Процесс образования лигнина протекает по механизму свободнорадикальной дегидрополимеризации кониферилового, синапового и п-кумарового спиртов при участии ферментативного каталитического комплекса, образованного пероксидазой и пероксидом водорода [13].

Один из главных факторов, определяющих химическую структуру и топологию макромолекул лигнинов, – их филогенетическая предыстория как объектов биологической природы. Показано, что лигнины гваяцильного типа хвойных растений представляют собой хаотически разветвленные полимеры [4, 5], тогда как лигнины ряда лиственных пород древесины [68], в частности березы, яблони, рябины, акации являются как регулярно разветвленными полимерами звездообразного типа. Топологическая структура лигнинов травянистых растений остается в настоящее время малоисследованной. Можно отметить работу [9], согласно которой гидродинамическое поведение и конформационные свойства лигнинов, выделенных из стеблей однолетних растений семейства злаковых, отвечают топологии линейных полимеров. Необходимо проведение более широких исследований, которые позволят приблизиться к решению фундаментальной проблемы топотаксономической классификации лигнинов. Большой интерес представляет также задача выявления лигнинных биополимеров с новыми свойствами и необычной структурой макромолекул. Такая возможность принципиально существует, что обусловлено уникальностью механизмов биосинтеза лигнина. Как известно [10], сборка макромолекул из монолигнолов протекает без генетического контроля в соответствии с закономерностями функционирования сложных открытых неравновесных систем. В связи с этим структура лигнина, в том числе на топологическом уровне, формируется при непосредственном влиянии эндо- и экзогенных факторов природной среды с участием механизмов динамической самоорганизации. Данное обстоятельство приводит к множественности вариантов структуры и биоразнообразию лигнинов.

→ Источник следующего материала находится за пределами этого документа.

-- ==== Sys2Proof/Tests/Slice0.lean ====
section
/-! SUPPORT. The model's own tests, with expected values from the spec's examples and vectors (95_test_vectors.md and the rules' examples), and
for every obligation with hypotheses a concrete state and operands that meet them. -/

open Sys2Proof Sys2Proof.Machine

namespace Sys2Proof.Tests

set_option Elab.async false

/-! ## Helpers -/

/-- A view of the next state of an outcome. -/
def after {α : Type} (o : Host.Outcome State Fault Refusal) (view : State → α) : Option α :=
  match o with
  | .next t => some (view t)
  | .fault _ => none
  | .refused _ => none

/-- A byte string from its numbers. -/
def bytes (l : List Nat) : List Byte := l.map (BitVec.ofNat 8)

/-- ARG_ADDR and ARG_LEN written. -/
def withBuffer (s : State) (a n : Nat) : State := { s with port := { s.port with argAddr := a, argLen := BitVec.ofNat 32 n } }

/-- Host memory holding bytes from an address on. -/
def withBytes (s : State) (a : Nat) (l : List Nat) : State := { s with mem := s.mem.writeBytes a (bytes l) }

/-- RESULT and ERRCODE. -/
def response (t : State) : Nat × Nat := (t.port.result.toNat, t.port.errcode.toNat)

/-- The power-on state with the bytes bound to the CU and a finish requested, and room for output at 0x2000. -/
def compressing (l : List Nat) (room : Nat) : State :=
  let s := withBuffer (withBytes State.reset 0x1000 l) 0x2000 room
  { s with cu := { s.cu with inPtr := 0x1000, inEnd := 0x1000 + l.length, flushReq := true, finishReq := true } }

/-- A state with the CU in phase BUSY and raw framing, nothing bound, and room for output at 0x2000. -/
def busy (level : Fin 10) (flush : Bool) (room : Nat) : State :=
  let s := withBuffer State.reset 0x2000 room
  { s with cu := { s.cu with phase := .busy, nohdr := true, level := level, flushReq := flush } }

/-- The power-on state with the bytes bound to the DU, framing as given, and room for output at 0x2000. -/
def inflating (raw : Bool) (l : List Nat) (room : Nat) : State :=
  let s := withBuffer (withBytes State.reset 0x1000 l) 0x2000 room
  { s with du := { s.du with
      nohdr := raw, mode := if raw then .blocks else .header, inPtr := 0x1000, inEnd := 0x1000 + l.length
      bound := BitVec.ofNat 64 l.length } }

/-- "hello". -/
def hello : List Nat := [0x68, 0x65, 0x6C, 0x6C, 0x6F]

/-- "hello" compressed at level 6 with zlib framing (95_test_vectors.md T42-1). -/
def helloZlib : List Nat := [0x78, 0x9C, 0xCB, 0x48, 0xCD, 0xC9, 0xC9, 0x07, 0x00, 0x06, 0x2C, 0x02, 0x15]

/-! ## WellFormed: what each check refuses -/

theorem test_level_check : (Instr.cConfig 16 0 false).wf = false ∧ (Instr.cConfig 15 0 false).wf = true := by decide

theorem test_strategy_check : (Instr.cConfig 0 4 false).wf = false ∧ (Instr.cConfig 0 3 false).wf = true := by decide

/-! ## Decode: a word of each command, written out from 30_encoding.md R90 and R92 -/

theorem test_decode_cConfig : decode 0b00000000000000000110111100000001 = .ok (.cConfig 15 2 true) := by decide
theorem test_decode_cConfig_fields : decode 0b00000000000000000001100100000001 = .ok (.cConfig 9 1 false) := by decide
theorem test_decode_cSetInput : decode 0b00000000000000000000000000000010 = .ok .cSetInput := by decide
theorem test_decode_cSetDict : decode 0b00000000000000000000000000000011 = .ok .cSetDict := by decide
theorem test_decode_cDeflate : decode 0b00000000000000000000000000000100 = .ok .cDeflate := by decide
theorem test_decode_cFlush : decode 0b00000000000000000000000000000101 = .ok .cFlush := by decide
theorem test_decode_cFinish : decode 0b00000000000000000000000000000110 = .ok .cFinish := by decide
theorem test_decode_cReset : decode 0b00000000000000000000000000000111 = .ok .cReset := by decide
theorem test_decode_cIsFinished : decode 0b00000000000000000000000000001000 = .ok .cIsFinished := by decide
theorem test_decode_cIsNeedingInput : decode 0b00000000000000000000000000001001 = .ok .cIsNeedingInput := by decide
theorem test_decode_cAdler : decode 0b00000000000000000000000000001010 = .ok .cAdler := by decide
theorem test_decode_cTotalIn : decode 0b00000000000000000000000000001011 = .ok .cTotalIn := by decide
theorem test_decode_cTotalOut : decode 0b00000000000000000000000000001100 = .ok .cTotalOut := by decide
theorem test_decode_dConfig : decode 0b00000000000000000100000000100001 = .ok (.dConfig true) := by decide
theorem test_decode_dSetInput : decode 0b00000000000000000000000000100010 = .ok .dSetInput := by decide
theorem test_decode_dSetDict : decode 0b00000000000000000000000000100011 = .ok .dSetDict := by decide
theorem test_decode_dInflate : decode 0b00000000000000000000000000100100 = .ok .dInflate := by decide
theorem test_decode_dReset : decode 0b00000000000000000000000000100111 = .ok .dReset := by decide
theorem test_decode_dIsFinished : decode 0b00000000000000000000000000101000 = .ok .dIsFinished := by decide
theorem test_decode_dIsNeedingInput : decode 0b00000000000000000000000000101001 = .ok .dIsNeedingInput := by decide
theorem test_decode_dAdler : decode 0b00000000000000000000000000101010 = .ok .dAdler := by decide
theorem test_decode_dTotalIn : decode 0b00000000000000000000000000101011 = .ok .dTotalIn := by decide
theorem test_decode_dTotalOut : decode 0b00000000000000000000000000101100 = .ok .dTotalOut := by decide
theorem test_decode_dIsNeedingDict : decode 0b00000000000000000000000000101101 = .ok .dIsNeedingDict := by decide
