-- ==== Sys2Proof/Config.lean ====
section
/-! DEFINITION. The parameters of 00_scope R13, one record of named constants: no other file repeats their digits, the
widths and the codes among them. Then the moves an agent can make (00_scope R16), and the two values the spec leaves
free. The two parameters the spec leaves to the model, `INIT_POST_SWITCH_DELAY_MS` and `SPEED_READ_TEARING`, are fields
of State (log 13, 14); what they hold after reset stands here. Widths that are no parameter are those of the types of R14: `u4`, `u8`, `u32`. -/

namespace Sys2Proof

namespace Config

/-- `COUNTER_BITS`, the width of the counter and of a captured value (00_scope R13; 10_state R33, 43_tachometer R163). -/
abbrev counterBits : Nat := 16
/-- `REQ_BITS`, the width of a request word (00_scope R13, 30_encoding R80). -/
abbrev reqBits : Nat := 36
/-- `STR_ADDR_BITS`, the width of an address of the string space (00_scope R13, 20_memory R60). -/
abbrev strAddrBits : Nat := 32

/-- `CLOCK_HZ`, the timer clock (00_scope R13; used by 43_tachometer R170). -/
def clockHz : BitVec 32 := 8000000
/-- `SEC_PER_MIN` (00_scope R13). -/
def secPerMin : BitVec 32 := 60
/-- `GEAR_RATIO` (00_scope R13). -/
def gearRatio : BitVec 32 := 120
/-- `COUNTER_MAX`, the counter's load and wrap value (00_scope R13; PRESUMED as the wrap value, log 17). -/
def counterMax : BitVec counterBits := 0xFFFF
/-- `DEGENERATE_SPEED`, the clamped speed of a zero interval (00_scope R13, 43_tachometer R171; log 23). -/
def degenerateSpeed : BitVec 32 := 0
/-- `DEFAULT_SPEED`, the speed before any capture (00_scope R13, 10_state R37; log 23). -/
def defaultSpeed : BitVec 32 := 0

/-- `T_INIT_0_MS` (00_scope R13, 40_lcd_init R111). -/
def tInit0Ms : Nat := 20
/-- `T_INIT_1_MS`. -/
def tInit1Ms : Nat := 5
/-- `T_INIT_2_MS`. -/
def tInit2Ms : Nat := 1
/-- `T_INIT_3_MS`. -/
def tInit3Ms : Nat := 1
/-- `INIT_POST_SWITCH_DELAY_MS` after reset: 0, as nothing else is known (00_scope R13; log 13). -/
def initPostSwitchDelayMs : Nat := 0
/-- `T_CMD_SLOW_MS` (41_lcd R127). -/
def tCmdSlowMs : Nat := 2
/-- `T_CMD_FAST_MS` (41_lcd R127). -/
def tCmdFastMs : Nat := 1
/-- `SLOW_CMD_LIMIT`: codes below it take the slow settle delay (41_lcd R127). -/
def slowCmdLimit : BitVec 8 := 4
/-- `T_DATA_MS` (41_lcd R128). -/
def tDataMs : Nat := 1

/-- `CTRL_RS`, control bit 0, register-select (30_encoding R85). -/
def ctrlRs : BitVec 4 := 0x1
/-- `CTRL_EN`, control bit 1, enable (30_encoding R85). -/
def ctrlEn : BitVec 4 := 0x2

/-- `CMD_CLEAR`, given by the source (30_encoding R88). -/
def cmdClear : BitVec 8 := 0x01
/-- `CMD_HOME`, given by the source (30_encoding R88). -/
def cmdHome : BitVec 8 := 0x02
/-- `CMD_ENTRY_MODE`. PRESUMED (G1, log 16). -/
def cmdEntryMode : BitVec 8 := 0x06
/-- `CMD_DISPLAY_ON`. PRESUMED (G1, log 16). -/
def cmdDisplayOn : BitVec 8 := 0x0F
/-- `CMD_FUNCTION_SET`. PRESUMED (G1, log 16). -/
def cmdFunctionSet : BitVec 8 := 0x28
/-- `NIB_RESET8`, the 8-bit-mode reset pulse. PRESUMED (G2, log 16). -/
def nibReset8 : BitVec 8 := 0x30
/-- `NIB_SET4`, the switch to 4-bit mode. PRESUMED (G2, log 16). -/
def nibSet4 : BitVec 8 := 0x20

/-- `UFIX_MAX` (42_lcd R150). -/
def uFixMax : BitVec 32 := 9999
/-- `CH_0`. PRESUMED (ASCII, G3, log 16). -/
def ch0 : BitVec 8 := 0x30
/-- `CH_A`. PRESUMED (ASCII, G3, log 16). -/
def chA : BitVec 8 := 0x41
/-- `CH_DOT`. PRESUMED (ASCII, G3, log 16). -/
def chDot : BitVec 8 := 0x2E
/-- `CH_STAR`. PRESUMED (ASCII, G3, log 16). -/
def chStar : BitVec 8 := 0x2A
/-- `UFIX_OVERFLOW_TEXT`, the five bytes of the overflow text (42_lcd R150). -/
def uFixOverflowText : List (BitVec 8) := [chStar, chDot, chStar, chStar, chStar]
/-- `STR_NULL`, the start address that names no string (42_lcd R143; PRESUMED, G7, log 20). -/
def strNull : BitVec strAddrBits := 0
/-- `SPEED_READ_TEARING` after reset: the default (00_scope R13; log 14). -/
def speedReadTearing : Bool := false
/-- The most digits a 32-bit value has in radix 10, the depth bound of 42_lcd R145 (10_state R23; log 25). -/
def maxDigits : Nat := 10

end Config

/-- One move of the interleaving (00_scope R16, 60_exceptions R201): which agent acts next, and with what from outside
the block. Seven moves are the steps of R16; `present` is the host putting a request on its port (R9) and `strWrite`
the platform changing a byte of the string space (20_memory R69). -/
inductive Choice where
  | present (w : BitVec Config.reqBits)
  | strWrite (a : BitVec Config.strAddrBits) (b : BitVec 8)
  | accept
  | seq
  | irqAck
  | irqBody
  | tick
  | edge
  | reset
  deriving DecidableEq, Repr, Inhabited

namespace Config

/-- FREE VALUE. Which enabled step runs next is not determined (60_exceptions R201). The `n`th move drawn when State
lists none is `freeChoice n`, any move at all, the words and bytes from outside among them (log 1). -/
opaque freeChoice : Nat → Choice

/-- FREE VALUE. The byte the platform's string space holds at an address that State does not list (20_memory R61: the
string space is a parameter of the model; log 5). -/
opaque strByte : BitVec strAddrBits → BitVec 8

end Config

end Sys2Proof
end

Актуальность исследований лигнинов определяется не только значительной ролью, которые играют эти полимеры в технологических процессах химической переработки древесины, но и многими другими возможностями их практического использования. В частности, особый интерес представляют лигнины различных цветковых растений, играющих важную роль в жизни человека. Так, лигнины серпухи венценосной обладают высокой антиоксидантной активностью и геропротекторными свойствами, обусловливающими, как показано на примере дрозофил, существенное увеличение продолжительности жизни [11]. Лигнины, выделенные из этого растения, могут способствовать профилактике онкологических заболеваний репродуктивных органов человека, поскольку оказывают положительное влияние на механизм гепато-энтеральной циркуляции половых стероидных гормонов у млекопитающих – эстадиола, эстрона и прогестерона [12]. Таким образом, изолированный лигнин серпухи венценосной, а также надмолекулярные лигнин-пектиновые комплексы являются перспективными биоразлагаемыми материалами для создания фармакологических препаратов с заданными свойствами для использования в медицине и “красной” биотехнологии [13]. Безусловно, все уникальные свойства этого вида природных лигнинов предопределяются его структурной организацией, однако экспериментальные данные о строении макромолекул лигнина серпухи практически отсутствуют.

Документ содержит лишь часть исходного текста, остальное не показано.